Last week, in honour of International Women’s Week, I went to a lecture at Lucy Cavendish College at the University of Cambridge, by Honorary Fellow Baroness Janet Cohen, who talked about how she reached career success. At the end of her speech she gave several pieces of advice to the aspiring professional women in the audience including one you don’t hear that frequently, but that I think is increasingly apt: choose your partner very carefully. Why? Read on…
Her first husband was a merchant banker who wanted a wife to stay at home and entertain – she loved him but not his idea of how she should spend her time. The partnership did not last. Interestingly, much of her advice was antithetical to what many people today think of as good career advice – plan your career carefully and let love alone determine who you partner with.

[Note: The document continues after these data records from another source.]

-- ==== Sys2Proof/Machine/Firmware.lean ====
section
/-! DEFINITION. Tenik images (R394, R470, R504 to R506), and the host's requests to BAR4 and BAR2 (R392, R419). -/

namespace Sys2Proof.Machine

/-! The image (R504, R505). -/

/-- Bytes of an image's body. -/
def bodyLen (b : List Byte) : Nat := leAt b 16 4

/-- An image that passed its checks. -/
def FwImage.ofBytes (b : List Byte) : FwImage := ⟨leAt b 8 4, leAt b 12 4, crc32c b, b⟩

/-- Whether the owner key hash fuse is programmed. -/
def Fuses.owned (f : Fuses) : Bool := f.ownerHash.any (· != 0)

/-- The digest that an image's signatures sign. -/
def imageDigest (b : List Byte) : List Byte := sha384 (b.take 32 ++ slice b 4096 (bodyLen b))

/-- The first check that an image of `b.length` bytes fails, if it fails one (R505). -/
def imageFault (f : Fuses) (b : List Byte) : Option Nat :=
  if b.length < 4096 ∨ 33554432 < b.length ∨ b.length < 4096 + bodyLen b then some 1
  else if slice b 0 4 != [0x54, 0x4E, 0x49, 0x4B] || leAt b 4 2 != 1 ||
      (slice b 6 2 ++ slice b 24 8 ++ slice b 416 3680).any (· != 0) then some 2
  else if sha384 (slice b 32 96) != f.vendorHash then some 3
  else if !ecdsaVerify (slice b 32 96) (imageDigest b) (slice b 128 96) then some 4
  else if f.owned && sha384 (slice b 224 96) != f.ownerHash then some 5
  else if f.owned && !ecdsaVerify (slice b 224 96) (imageDigest b) (slice b 320 96) then some 6
  else if leAt b 12 4 < f.minSvn then some 7
  else none

/-- An accepted image starts Tenik: the mode becomes STAGE and every Monitor starts (R394, R502, R506). -/
def startTenik (b : List Byte) : M Unit := do
  setFld Reg.HI_LOAD_STATUS Fld.HI_LOAD_STATUS_STATE 2
  let f := FwImage.ofBytes b
  gbRecord .bootRom 3 1 0 0 f.word
  modBoot fun s => { s with running := some f, tenikDown := false, restarting := false }
  setMode .bootRom modeStage
  each (List.range 96) startMonitor

/-- IMAGE_VERIFY_DONE (R394, R505). -/
def execImageVerifyDone (s : State) : Host.Outcome State Fault Refusal :=
  commit (do
    let on ← rd fun s => s.mode == modeLoad && s.fld Reg.HI_LOAD_STATUS Fld.HI_LOAD_STATUS_STATE == 1
    onlyIf on do
      let len ← rd (·.fld Reg.HI_LOAD_CTL Fld.HI_LOAD_CTL_LEN)
      let b ← rd fun s => (List.range len).map s.loadWinAt
      let f ← rd (·.boot.fuses)
      match imageFault f b with
      | some r => do
        setFld Reg.HI_LOAD_STATUS Fld.HI_LOAD_STATUS_STATE 3
        setFld Reg.HI_LOAD_STATUS Fld.HI_LOAD_STATUS_REASON r
      | none => startTenik b) s

/-! Staging and switching (R470). -/

/-- Whether FW_STAGE or FW_SWITCH is unfinished (R406). -/
def State.fwBusy (s : State) : Bool := s.bg.any fun b => match b.kind with
  | .fwStage _ | .fwSwitch => true
  | _ => false

/-- A Tenik image as a record gives it, 0 for none (R475). -/
def fwWord (f : Option FwImage) : Nat := f.elim 0 FwImage.word

/-- FW_STAGE (R470, R507). -/
def execFwStage (c : Cmd) (dma : List Byte) (s : State) : Host.Outcome State Fault Refusal :=
  commit (command (fun _ => ⟨0x20, modesR, false, (· == 0), 0, 2 ^ 64 - 1, maskOf 25 0, 0, decide (c.p1 ≤ 33554432)⟩) c (do
    let up ← rd (·.dramUp)
    let busy ← rd (·.fwBusy)
    if !up || busy then pure (ans stBusyRetry)
    else do
      let b ← hostRead none c.p0 c.p1 dma
      background c 0x20 (.fwStage b))) s

/-- FW_STAGE_COMPLETE: the image passes the checks of R505 and is held in DRAM, or it fails one, or finds no room in Tenik's region
beside the Terms there. -/
def execFwStageComplete (s : State) : Host.Outcome State Fault Refusal :=
  commit (do
    let up ← rd (·.tenikUp)
    let b ← rd (·.bgFind fun k => match k with
      | .fwStage _ => true
      | _ => false)
    match b with
    | none => pure ()
    | some b => match b.kind with
      | .fwStage img => onlyIf up do
        let boot ← rd (·.boot)
        let o ← rd (·.bgOrigin b)
        match imageFault boot.fuses img with
        | some _ => bgEnd b stIntegrity 0
        | none => do
          let f := FwImage.ofBytes img
          let place ← rd (·.freePlace ({ boot with staged := none }).images img.length)
          match place with
          | none => bgEnd b stNoRoom 0
          | some a => do
            gbRecord o 3 2 0 (fwWord boot.staged) f.word
            store 152 a img
            modBoot fun s => { s with staged := some f, stagedAt := a }
            bgEnd b stDone 0
      | _ => pure ()) s

/-- FW_SWITCH: Tenik writes its state block to DRAM, into its working space, and stops, and the Staff Room starts the staged image (R470). -/
def execFwSwitch (c : Cmd) (s : State) : Host.Outcome State Fault Refusal :=
  commit (command (fun _ => ⟨0x21, modesR, false, (· == 0), 0, 0, 0, 0, true⟩) c (do
    let busy ← rd (·.fwBusy)
    let f ← rd (·.boot.staged)
    if busy then pure (ans stBusyRetry)
    else if f.isNone then pure (ans stNotFound)
    else do
      let a ← background c 0x21 .fwSwitch
      let top ← rd (·.tenikTop)
      let k ← draw
      pure { a with after := do
        store 152 top ((Config.stateBlock k).take (4096 * Config.tenikWork))
        modBoot fun b => { b with tenikDown := true }
        setFld Reg.SR_STATUS Fld.SR_STATUS_RUNNING 0 })) s

/-- The unfinished FW_SWITCH. -/
def State.switching (s : State) : Option BgOp := s.bgFind (· == .fwSwitch)

/-- FW_SWITCH_COMPLETE: the new Tenik is ready, has read the state block and resumes (R470).  What the block says stands in the
state that the model keeps of Tenik. -/
def execFwSwitchComplete (s : State) : Host.Outcome State Fault Refusal :=
  commit (do
    let b ← rd (·.switching)
    let boot ← rd (·.boot)
    match b with
    | none => pure ()
    | some b => do
      let o ← rd (·.bgOrigin b)
      gbRecord o 3 3 0 (fwWord boot.running) (fwWord boot.staged)
      let top ← rd (·.tenikTop)
      touch 152 top (4096 * Config.tenikWork) false
      modBoot fun s => { s with running := s.staged, runAt := s.stagedAt, staged := none }
      setFld Reg.SR_STATUS Fld.SR_STATUS_RUNNING 1
      tenikReturns
      bgEnd b stDone 0) s

/-- FW_SWITCH_FALLBACK: the Staff Room starts the previous image again (R470), unless its bytes no longer match their CRC (R498). -/
def execFwSwitchFallback (s : State) : Host.Outcome State Fault Refusal :=
  commit (do
    let b ← rd (·.switching)
    match b with
    | none => pure ()
    | some b => do
      restartTenik
      let back ← rd (·.boot.restarting)
      onlyIf back do
        tenikReturns
        bgEnd b stInternal 0) s

/-- The FW_INFO block (R506). -/
def State.fwBlock (s : State) : List Byte :=
  let b := s.boot
  let ver := fun (f : Option FwImage) => leBytes 4 (f.elim 0 (·.version)) ++ leBytes 4 (f.elim 0 (·.svn))
  ver b.running ++ leBytes 4 (b.running.elim 0 (·.crc)) ++ zeros 4 ++ ver b.staged ++
  leBytes 1 (bit b.staged.isSome + 2 * bit b.fuses.owned) ++ zeros 3 ++ leBytes 4 b.fuses.minSvn ++
  padTo 16 b.fuses.vendorHash ++ leBytes 8 (s.fld Reg.SR_STATUS Fld.SR_STATUS_RESTARTS) ++ zeros 8

/-- FW_INFO (R506). -/
def execFwInfo (c : Cmd) (s : State) : Host.Outcome State Fault Refusal :=
  commit (command (fun _ => ⟨0x22, modesA, false, (· == 0), 64, 0, 0, 0, true⟩) c (do
    let b ← rd (·.fwBlock)
    pure (ansData 0 b))) s

/-! BAR4 (R391, R392). -/

/-- The DRAM address of an offset in BAR4. -/
def State.bar4 (s : State) (x : Nat) : Nat := s.fld Reg.HI_WIN Fld.HI_WIN_WIN * 0x400000000 + x

/-- Whether the host's requests reach DRAM: all of host access is open from STAGE on (table "What runs in each mode"), and a
request with a PASID is a silent violation (R391). -/
def State.bar4Open (s : State) (pasid : Option Nat) (x n : Nat) : Bool :=
  pasid.isNone && decide (modeStage ≤ s.mode) && decide (x + n ≤ 0x400000000)

/-- BAR4_WRITE (R392). -/
def execBar4Write (pasid : Option Nat) (x : Nat) (bytes : List Byte) (poisoned : Bool) (s : State) :
    Host.Outcome State Fault Refusal :=
  commit (do
    let ok ← rd (·.bar4Open pasid x bytes.length)
    let a ← rd (·.bar4 x)
    onlyIf ok (if poisoned then do
        count Reg.HI_CNT_POISON_RX
        sticky Reg.HI_EVENT Fld.HI_EVENT_POISON 151
      else store 151 a bytes)) s

/-- What a plain read through BAR4 returns, and whether the device returns it poisoned (R13, R347, R391, R392): zero where the
window is not open to it and where there is no DRAM, poisoned where the data cannot be read.  The opcode table has no row for
such a read, so no command carries one. -/
def State.bar4Read (s : State) (pasid : Option Nat) (x n : Nat) : List Byte × Bool :=
  let a := s.bar4 x
  if !s.bar4Open pasid x n || s.region a != .dram then (zeros n, false)
  else if s.anyBad a n then (zeros n, true)
  else (s.seen a n, false)

/-- BAR4_ATOMICOP (R389, R392). -/
def execBar4Atomicop (pasid : Option Nat) (x : Nat) (op : AtomicKind) (size a b : Nat) (s : State) :
    Host.Outcome State Fault Refusal :=
  commit (onlyIf ((size = 4 || size = 8) && x % size == 0) do
    let ok ← rd (·.bar4Open pasid x size)
    let d ← rd (·.bar4 x)
    let up ← rd (!·.boot.perst)
    if ok then atomicAt d ⟨op, size, a, b⟩ else onlyIf up (send (.readData (zeros size) false))) s

/-! BAR2 (R397, R419). -/

/-- Whether a request with a PASID reaches classroom `c`'s doorbell page. -/
def State.pageReached (s : State) (pasid : Option Nat) (c : Nat) : Bool :=
  pasid.any fun p => s.inForce (Reg.CL_BIND c) Fld.CL_BIND_BOUND = 1 && s.pasidOf c = p

/-- The origin of a write to a doorbell page (R474). -/
def State.pageOrigin (s : State) (c : Nat) : Origin := .classroom c (s.pasidOf c)

/-- Write a word of classroom `c`'s doorbell page (R397, R398). -/
def pageWrite (pasid : Option Nat) (c off en : Nat) (v : Word) : M Unit := do
  let org ← rd (·.pageOrigin c)
  let w := Reg.CQ_SQ_TAIL c + off
  if w = Reg.CQ_CTL c then qCtlWrite (.host pasid) org (16 + c) w en (v &&& laneMask en)
  else storeWord org w en v

/-- A word of a doorbell page; the rest of the page reads 0 (R397). -/
def State.pageWord (s : State) (c off : Nat) : Word :=
  let w := Reg.CQ_SQ_TAIL c + off
  if off % 8 = 0 ∧ (regRow? w).isSome then s.reg w else 0

/-- BAR2_REQUEST: one word of a read (`wr` absent) or a write (R419); one with another pattern of byte enables than a word or a
half is counted in BAD_SIZE alone, whatever it would reach (R9). -/
def execBar2Request (pasid : Option Nat) (off en : Nat) (wr : Option Word) (s : State) : Host.Outcome State Fault Refusal :=
  commit (do
    let c := off / 0x10000
    let perst ← rd (·.boot.perst)
    let up ← rd fun s => decide (modeStage ≤ s.mode)
    let bound ← rd (·.pageReached pasid c)
    let ok := up && laneOk en && bound
    onlyIf (!perst && decide (off < 0x400000 ∧ off % 8 = 0)) do
      onlyIf (!laneOk en) (count Reg.HI_CNT_BAD_SIZE)
      onlyIf (up && laneOk en && !bound) (count (Reg.CL_CNT_PASID_VIOL c))
      match wr with
      | some v => onlyIf ok (pageWrite pasid c (off % 0x10000) en v)
      | none => do
        let w ← rd (·.pageWord c (off % 0x10000))
        send (.readData (if ok then leBytes 8 (w &&& laneMask en).toNat else zeros 8) false)) s

end Sys2Proof.Machine
end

She advised choosing a supportive partner and then letting career opportunities come without a great "overarching 5 year plan". It clearly worked well for her – she was a Labour peer within the House of Lords and sits on the Board of the London Stock Exchange, among other appointments. Indeed I meet many women in legal practices who choose partners who have less demanding jobs than they, which provides the family with the support it needs whilst letting her continue her career and be the main breadwinner. The trouble seems to come more from pairings where both partners work in industries that demand long hours.
Did you give it much thought as to who you would marry regarding career trajectories?
How has that worked out for you?
Should more career women look before they leap when it comes to marrying an ambitious man who is likely to work long hours?